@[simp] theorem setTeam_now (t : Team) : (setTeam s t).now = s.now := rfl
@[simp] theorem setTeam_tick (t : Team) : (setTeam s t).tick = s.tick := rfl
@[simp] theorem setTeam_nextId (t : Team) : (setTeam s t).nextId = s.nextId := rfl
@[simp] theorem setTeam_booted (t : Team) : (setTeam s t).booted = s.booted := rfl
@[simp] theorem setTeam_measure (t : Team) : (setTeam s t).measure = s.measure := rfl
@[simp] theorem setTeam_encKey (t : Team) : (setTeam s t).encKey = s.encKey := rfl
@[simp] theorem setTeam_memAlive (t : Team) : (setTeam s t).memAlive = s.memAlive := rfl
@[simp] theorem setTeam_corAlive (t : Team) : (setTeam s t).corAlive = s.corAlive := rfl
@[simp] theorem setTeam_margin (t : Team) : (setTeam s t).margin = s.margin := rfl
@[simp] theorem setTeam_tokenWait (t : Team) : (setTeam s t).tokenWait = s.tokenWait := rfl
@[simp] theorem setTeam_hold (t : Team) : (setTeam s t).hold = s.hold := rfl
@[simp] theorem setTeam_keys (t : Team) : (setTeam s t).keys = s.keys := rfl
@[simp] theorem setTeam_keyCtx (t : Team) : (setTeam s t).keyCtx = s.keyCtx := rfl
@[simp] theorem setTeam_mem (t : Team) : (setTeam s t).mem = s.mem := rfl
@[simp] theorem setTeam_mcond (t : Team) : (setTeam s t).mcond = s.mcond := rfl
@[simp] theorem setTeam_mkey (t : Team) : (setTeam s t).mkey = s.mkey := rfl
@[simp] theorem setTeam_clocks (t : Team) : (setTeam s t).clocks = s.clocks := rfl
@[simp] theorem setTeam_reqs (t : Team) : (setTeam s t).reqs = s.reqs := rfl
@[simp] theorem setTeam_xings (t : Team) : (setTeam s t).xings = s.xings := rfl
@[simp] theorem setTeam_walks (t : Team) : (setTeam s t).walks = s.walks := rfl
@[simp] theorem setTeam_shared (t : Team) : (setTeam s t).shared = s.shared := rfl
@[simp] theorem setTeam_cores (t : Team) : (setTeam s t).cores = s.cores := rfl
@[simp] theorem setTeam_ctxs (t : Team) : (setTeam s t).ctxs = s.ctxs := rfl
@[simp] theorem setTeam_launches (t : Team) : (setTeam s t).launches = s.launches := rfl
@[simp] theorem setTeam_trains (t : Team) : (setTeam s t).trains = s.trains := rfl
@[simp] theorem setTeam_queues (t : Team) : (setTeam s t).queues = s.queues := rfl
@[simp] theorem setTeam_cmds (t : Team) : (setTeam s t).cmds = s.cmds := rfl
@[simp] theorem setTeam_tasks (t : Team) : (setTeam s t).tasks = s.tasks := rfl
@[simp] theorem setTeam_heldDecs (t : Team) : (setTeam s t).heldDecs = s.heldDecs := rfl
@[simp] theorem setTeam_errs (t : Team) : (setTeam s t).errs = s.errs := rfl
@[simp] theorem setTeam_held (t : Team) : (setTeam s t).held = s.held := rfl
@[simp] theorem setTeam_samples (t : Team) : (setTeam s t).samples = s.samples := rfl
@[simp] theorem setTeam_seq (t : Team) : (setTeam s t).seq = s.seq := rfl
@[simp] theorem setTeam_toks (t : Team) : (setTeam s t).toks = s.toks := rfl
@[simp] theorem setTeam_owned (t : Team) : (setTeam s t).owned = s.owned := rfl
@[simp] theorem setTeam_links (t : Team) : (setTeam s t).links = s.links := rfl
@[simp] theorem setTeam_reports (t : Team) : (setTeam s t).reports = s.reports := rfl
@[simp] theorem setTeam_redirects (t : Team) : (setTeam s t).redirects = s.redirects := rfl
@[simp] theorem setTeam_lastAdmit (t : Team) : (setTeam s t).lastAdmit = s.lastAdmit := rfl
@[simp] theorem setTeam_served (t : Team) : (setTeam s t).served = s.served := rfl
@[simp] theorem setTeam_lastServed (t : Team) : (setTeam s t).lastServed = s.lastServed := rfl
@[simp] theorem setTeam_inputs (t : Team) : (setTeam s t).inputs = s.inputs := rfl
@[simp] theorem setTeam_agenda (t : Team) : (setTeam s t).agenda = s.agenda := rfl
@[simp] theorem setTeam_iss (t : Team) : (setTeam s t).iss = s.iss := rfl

—————

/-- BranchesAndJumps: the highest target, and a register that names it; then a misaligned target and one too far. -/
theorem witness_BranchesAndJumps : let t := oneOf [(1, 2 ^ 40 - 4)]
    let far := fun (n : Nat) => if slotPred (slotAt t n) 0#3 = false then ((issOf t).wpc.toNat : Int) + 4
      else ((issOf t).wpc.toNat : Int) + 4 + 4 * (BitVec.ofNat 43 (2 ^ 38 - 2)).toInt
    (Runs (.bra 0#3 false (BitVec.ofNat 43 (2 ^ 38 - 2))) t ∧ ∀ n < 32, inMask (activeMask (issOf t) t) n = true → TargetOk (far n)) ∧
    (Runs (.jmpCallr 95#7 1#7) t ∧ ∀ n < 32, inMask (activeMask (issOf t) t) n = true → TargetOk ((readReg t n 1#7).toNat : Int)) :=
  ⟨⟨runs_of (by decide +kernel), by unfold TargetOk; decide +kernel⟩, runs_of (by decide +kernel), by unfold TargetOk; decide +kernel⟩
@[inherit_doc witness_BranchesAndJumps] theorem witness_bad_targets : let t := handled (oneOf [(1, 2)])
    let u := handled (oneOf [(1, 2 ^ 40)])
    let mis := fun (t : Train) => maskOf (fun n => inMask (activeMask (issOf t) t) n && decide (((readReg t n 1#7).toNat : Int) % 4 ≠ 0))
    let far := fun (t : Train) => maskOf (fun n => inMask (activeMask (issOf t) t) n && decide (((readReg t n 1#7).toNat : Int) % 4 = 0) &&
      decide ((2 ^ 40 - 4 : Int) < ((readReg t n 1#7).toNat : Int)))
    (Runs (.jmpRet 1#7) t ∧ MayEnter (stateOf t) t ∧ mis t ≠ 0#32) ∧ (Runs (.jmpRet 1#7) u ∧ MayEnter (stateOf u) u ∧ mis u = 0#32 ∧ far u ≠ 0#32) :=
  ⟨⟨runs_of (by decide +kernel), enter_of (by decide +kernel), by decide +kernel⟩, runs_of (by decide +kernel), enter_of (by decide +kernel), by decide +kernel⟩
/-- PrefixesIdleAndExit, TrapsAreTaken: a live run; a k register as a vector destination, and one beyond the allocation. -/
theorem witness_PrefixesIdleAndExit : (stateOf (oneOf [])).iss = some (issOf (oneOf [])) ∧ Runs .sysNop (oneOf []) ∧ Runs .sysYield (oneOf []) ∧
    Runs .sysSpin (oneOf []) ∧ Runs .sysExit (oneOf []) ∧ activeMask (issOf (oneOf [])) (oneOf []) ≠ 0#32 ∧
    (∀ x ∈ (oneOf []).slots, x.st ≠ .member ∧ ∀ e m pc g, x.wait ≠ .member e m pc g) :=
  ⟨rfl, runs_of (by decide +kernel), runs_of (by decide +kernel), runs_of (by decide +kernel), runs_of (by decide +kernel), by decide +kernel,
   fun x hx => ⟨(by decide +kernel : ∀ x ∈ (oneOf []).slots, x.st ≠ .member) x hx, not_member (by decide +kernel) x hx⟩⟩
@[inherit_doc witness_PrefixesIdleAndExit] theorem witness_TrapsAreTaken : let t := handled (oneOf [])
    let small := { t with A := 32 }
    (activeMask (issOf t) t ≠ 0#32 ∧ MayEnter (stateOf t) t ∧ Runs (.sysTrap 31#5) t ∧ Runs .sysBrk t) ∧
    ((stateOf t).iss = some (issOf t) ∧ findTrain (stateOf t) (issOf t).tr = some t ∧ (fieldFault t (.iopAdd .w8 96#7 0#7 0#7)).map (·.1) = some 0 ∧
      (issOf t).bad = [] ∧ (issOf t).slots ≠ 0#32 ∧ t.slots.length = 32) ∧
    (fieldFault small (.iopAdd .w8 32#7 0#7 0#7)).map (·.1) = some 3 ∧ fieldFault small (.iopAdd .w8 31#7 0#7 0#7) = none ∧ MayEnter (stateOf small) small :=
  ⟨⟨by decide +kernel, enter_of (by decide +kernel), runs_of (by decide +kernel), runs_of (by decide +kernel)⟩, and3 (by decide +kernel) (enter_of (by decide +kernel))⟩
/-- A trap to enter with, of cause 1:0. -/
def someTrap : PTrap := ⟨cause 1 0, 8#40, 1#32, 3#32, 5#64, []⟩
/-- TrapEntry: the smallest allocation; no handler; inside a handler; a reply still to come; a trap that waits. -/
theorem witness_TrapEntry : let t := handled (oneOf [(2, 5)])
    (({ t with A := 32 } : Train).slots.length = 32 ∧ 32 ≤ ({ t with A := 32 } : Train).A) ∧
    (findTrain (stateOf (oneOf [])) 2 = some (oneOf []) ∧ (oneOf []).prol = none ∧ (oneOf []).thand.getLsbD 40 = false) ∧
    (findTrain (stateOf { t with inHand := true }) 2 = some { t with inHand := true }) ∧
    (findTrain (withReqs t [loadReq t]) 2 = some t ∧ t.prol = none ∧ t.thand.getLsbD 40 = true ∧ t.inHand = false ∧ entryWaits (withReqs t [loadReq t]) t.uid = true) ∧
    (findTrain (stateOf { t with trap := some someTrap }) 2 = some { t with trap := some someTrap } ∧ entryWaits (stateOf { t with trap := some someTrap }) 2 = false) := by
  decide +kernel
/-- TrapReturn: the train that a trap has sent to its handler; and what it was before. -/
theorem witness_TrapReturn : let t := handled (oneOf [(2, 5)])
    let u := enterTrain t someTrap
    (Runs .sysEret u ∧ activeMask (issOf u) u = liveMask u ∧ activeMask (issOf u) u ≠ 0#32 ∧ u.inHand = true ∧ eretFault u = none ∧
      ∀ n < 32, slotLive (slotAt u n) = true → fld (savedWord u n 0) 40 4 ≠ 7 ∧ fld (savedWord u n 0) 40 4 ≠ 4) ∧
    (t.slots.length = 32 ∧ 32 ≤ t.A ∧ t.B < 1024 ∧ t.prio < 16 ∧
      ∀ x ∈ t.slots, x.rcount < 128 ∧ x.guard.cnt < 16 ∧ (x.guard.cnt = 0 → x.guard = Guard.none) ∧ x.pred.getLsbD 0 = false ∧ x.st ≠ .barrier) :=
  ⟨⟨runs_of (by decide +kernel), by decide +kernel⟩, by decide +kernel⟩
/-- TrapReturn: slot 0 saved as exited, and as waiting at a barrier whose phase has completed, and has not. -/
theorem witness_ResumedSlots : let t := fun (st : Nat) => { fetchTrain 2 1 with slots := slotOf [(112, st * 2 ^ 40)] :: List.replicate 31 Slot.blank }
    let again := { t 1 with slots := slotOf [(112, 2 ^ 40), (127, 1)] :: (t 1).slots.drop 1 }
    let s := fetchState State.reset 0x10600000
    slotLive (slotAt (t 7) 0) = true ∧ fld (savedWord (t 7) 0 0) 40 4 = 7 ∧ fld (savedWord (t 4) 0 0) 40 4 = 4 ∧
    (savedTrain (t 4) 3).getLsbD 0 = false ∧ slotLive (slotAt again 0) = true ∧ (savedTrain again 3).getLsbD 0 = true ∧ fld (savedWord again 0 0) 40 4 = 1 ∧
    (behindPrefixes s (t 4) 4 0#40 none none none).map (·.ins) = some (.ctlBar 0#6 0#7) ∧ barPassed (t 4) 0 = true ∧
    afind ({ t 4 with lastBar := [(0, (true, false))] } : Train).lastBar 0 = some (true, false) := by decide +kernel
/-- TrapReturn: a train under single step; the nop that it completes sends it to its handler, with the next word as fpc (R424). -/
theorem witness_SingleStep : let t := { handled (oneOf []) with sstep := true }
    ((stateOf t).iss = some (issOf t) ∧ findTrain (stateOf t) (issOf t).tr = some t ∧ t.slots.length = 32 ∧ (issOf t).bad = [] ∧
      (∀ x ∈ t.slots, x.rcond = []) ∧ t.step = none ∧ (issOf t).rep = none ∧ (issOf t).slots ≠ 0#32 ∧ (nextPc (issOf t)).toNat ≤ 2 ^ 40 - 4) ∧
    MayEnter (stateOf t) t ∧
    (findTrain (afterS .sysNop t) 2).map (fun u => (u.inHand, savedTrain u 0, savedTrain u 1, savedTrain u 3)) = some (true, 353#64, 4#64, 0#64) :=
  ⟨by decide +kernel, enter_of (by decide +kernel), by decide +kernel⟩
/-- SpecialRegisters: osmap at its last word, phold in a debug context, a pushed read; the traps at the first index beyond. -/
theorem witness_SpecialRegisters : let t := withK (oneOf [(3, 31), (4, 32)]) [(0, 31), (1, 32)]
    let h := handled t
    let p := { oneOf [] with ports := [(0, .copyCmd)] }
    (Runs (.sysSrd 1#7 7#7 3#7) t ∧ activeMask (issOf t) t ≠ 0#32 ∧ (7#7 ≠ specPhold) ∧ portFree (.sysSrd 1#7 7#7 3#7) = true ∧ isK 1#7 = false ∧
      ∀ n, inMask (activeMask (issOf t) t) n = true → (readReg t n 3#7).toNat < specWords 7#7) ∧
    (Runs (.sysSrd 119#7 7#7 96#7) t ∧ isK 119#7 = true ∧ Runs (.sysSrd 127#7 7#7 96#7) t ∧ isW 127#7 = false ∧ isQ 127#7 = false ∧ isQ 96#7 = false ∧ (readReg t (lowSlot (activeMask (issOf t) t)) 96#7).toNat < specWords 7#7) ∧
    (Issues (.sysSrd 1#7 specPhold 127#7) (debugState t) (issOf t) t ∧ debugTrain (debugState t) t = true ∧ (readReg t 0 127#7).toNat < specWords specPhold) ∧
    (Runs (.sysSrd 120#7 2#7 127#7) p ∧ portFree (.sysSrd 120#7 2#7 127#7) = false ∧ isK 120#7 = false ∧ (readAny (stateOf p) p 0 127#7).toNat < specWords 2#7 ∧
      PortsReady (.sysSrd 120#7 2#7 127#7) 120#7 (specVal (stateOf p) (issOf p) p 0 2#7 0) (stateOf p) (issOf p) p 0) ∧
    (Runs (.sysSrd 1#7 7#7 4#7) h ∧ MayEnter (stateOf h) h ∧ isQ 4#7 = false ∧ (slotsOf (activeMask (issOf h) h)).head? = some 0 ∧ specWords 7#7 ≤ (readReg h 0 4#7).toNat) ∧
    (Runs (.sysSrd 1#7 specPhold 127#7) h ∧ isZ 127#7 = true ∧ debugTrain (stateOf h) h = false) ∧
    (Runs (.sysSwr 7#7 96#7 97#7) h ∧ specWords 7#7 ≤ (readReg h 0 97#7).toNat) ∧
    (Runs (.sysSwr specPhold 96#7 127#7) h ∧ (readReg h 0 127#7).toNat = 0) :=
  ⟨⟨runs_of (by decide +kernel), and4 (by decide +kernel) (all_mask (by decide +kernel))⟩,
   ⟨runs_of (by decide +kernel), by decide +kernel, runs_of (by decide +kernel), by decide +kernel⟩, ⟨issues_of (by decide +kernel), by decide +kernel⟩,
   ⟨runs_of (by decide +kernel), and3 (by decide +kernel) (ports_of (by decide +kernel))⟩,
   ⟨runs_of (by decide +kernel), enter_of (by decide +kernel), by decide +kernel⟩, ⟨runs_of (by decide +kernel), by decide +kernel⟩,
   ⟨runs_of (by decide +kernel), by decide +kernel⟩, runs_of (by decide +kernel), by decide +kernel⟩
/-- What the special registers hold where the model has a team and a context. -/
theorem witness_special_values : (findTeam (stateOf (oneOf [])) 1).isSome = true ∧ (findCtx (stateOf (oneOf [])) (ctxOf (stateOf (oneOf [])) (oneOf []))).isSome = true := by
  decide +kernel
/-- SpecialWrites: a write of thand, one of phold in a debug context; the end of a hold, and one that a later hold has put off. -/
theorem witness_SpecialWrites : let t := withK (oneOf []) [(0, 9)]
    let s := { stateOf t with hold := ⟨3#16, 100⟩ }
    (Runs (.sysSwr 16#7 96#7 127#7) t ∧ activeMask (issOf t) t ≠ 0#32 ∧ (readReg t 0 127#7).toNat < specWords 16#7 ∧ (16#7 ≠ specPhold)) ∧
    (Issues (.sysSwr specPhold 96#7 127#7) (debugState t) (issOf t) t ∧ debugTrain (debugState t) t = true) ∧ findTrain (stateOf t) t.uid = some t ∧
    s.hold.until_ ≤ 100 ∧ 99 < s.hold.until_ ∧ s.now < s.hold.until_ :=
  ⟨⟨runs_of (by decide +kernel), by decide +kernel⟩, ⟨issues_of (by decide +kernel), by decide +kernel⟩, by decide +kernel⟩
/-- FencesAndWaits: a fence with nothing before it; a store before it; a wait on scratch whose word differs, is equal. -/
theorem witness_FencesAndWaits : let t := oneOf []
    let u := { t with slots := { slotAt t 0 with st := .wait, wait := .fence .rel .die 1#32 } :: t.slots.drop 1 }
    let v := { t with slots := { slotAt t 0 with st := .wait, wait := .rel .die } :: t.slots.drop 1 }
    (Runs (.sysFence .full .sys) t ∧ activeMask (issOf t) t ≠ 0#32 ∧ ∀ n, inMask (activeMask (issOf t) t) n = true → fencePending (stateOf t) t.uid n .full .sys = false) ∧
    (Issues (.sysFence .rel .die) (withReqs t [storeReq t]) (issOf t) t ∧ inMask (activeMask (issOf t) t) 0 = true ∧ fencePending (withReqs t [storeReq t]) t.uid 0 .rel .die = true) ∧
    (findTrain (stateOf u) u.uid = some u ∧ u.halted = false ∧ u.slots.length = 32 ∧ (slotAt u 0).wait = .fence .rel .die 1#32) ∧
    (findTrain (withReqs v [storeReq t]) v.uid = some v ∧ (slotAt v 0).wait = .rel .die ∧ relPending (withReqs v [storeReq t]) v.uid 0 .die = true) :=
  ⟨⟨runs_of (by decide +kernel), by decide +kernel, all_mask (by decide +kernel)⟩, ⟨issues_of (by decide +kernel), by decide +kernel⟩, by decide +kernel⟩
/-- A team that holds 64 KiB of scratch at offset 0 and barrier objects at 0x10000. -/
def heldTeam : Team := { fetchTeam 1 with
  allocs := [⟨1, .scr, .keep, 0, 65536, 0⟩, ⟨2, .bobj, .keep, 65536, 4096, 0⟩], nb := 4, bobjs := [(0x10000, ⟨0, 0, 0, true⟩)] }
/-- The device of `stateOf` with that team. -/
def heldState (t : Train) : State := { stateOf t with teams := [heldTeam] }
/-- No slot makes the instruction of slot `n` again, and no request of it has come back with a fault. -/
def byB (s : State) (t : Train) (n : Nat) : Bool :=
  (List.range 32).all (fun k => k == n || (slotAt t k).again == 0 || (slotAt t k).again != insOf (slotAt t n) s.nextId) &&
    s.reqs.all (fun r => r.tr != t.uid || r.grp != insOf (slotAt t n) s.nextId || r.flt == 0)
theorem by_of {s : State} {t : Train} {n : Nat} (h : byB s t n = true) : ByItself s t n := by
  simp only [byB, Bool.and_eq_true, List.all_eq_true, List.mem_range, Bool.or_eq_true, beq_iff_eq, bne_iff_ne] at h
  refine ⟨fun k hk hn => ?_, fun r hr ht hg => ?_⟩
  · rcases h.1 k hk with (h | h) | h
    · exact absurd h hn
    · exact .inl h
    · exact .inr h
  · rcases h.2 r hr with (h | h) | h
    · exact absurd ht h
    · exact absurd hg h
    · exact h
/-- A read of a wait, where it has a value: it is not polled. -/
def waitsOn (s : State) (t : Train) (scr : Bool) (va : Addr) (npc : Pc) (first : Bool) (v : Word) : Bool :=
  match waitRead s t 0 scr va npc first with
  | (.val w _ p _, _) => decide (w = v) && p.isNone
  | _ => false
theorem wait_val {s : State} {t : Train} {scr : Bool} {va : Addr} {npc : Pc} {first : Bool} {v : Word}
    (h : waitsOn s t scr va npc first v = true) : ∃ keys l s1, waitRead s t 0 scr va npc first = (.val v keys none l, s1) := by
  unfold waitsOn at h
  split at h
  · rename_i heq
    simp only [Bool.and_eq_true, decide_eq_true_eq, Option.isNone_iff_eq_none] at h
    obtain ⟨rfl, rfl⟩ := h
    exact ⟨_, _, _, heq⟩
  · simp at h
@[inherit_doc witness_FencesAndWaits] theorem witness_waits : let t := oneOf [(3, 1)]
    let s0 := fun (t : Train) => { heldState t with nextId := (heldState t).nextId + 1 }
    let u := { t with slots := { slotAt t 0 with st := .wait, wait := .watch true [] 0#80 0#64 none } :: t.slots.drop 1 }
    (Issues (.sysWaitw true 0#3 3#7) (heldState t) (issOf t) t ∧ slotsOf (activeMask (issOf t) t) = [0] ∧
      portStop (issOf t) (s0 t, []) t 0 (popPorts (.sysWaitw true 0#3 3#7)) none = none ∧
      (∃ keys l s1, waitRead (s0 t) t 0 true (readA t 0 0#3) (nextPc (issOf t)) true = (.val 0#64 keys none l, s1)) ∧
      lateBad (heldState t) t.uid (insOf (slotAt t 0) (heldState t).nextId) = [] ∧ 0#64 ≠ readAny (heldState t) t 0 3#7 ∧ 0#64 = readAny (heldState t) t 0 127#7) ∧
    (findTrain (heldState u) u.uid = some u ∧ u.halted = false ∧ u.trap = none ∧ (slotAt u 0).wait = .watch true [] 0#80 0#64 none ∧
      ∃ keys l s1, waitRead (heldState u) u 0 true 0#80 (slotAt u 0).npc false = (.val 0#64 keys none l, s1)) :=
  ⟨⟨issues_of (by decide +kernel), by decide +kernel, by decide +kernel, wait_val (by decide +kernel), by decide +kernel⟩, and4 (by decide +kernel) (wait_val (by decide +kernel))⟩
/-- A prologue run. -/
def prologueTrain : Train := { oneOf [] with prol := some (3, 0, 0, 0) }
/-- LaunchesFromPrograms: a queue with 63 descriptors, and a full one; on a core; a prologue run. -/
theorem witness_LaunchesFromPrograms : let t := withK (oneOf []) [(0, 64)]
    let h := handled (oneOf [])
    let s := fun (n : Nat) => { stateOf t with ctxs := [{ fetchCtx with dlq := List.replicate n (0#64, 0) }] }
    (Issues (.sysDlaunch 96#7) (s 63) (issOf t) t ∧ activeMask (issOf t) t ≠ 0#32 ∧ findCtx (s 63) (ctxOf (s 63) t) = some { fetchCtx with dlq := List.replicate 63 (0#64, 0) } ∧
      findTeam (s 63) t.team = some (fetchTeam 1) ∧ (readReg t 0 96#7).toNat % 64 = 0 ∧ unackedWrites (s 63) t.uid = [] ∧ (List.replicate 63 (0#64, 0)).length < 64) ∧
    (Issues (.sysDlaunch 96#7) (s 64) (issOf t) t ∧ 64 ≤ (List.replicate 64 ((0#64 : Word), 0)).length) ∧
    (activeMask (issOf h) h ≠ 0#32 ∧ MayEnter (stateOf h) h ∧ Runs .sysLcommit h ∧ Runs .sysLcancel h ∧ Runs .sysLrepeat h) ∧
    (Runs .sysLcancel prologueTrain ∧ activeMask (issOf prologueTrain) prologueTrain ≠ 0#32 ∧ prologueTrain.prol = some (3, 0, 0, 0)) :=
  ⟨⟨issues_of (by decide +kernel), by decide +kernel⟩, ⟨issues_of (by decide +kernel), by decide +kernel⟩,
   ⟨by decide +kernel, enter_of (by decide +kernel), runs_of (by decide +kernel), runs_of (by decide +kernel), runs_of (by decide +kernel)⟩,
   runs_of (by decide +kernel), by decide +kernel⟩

—————

● Instructions for the task: From the entries above, show each line that includes the string "before".

● Reply:
/-- TrapReturn: the train that a trap has sent to its handler; and what it was before. -/
/-- FencesAndWaits: a fence with nothing before it; a store before it; a wait on scratch whose word differs, is equal. -/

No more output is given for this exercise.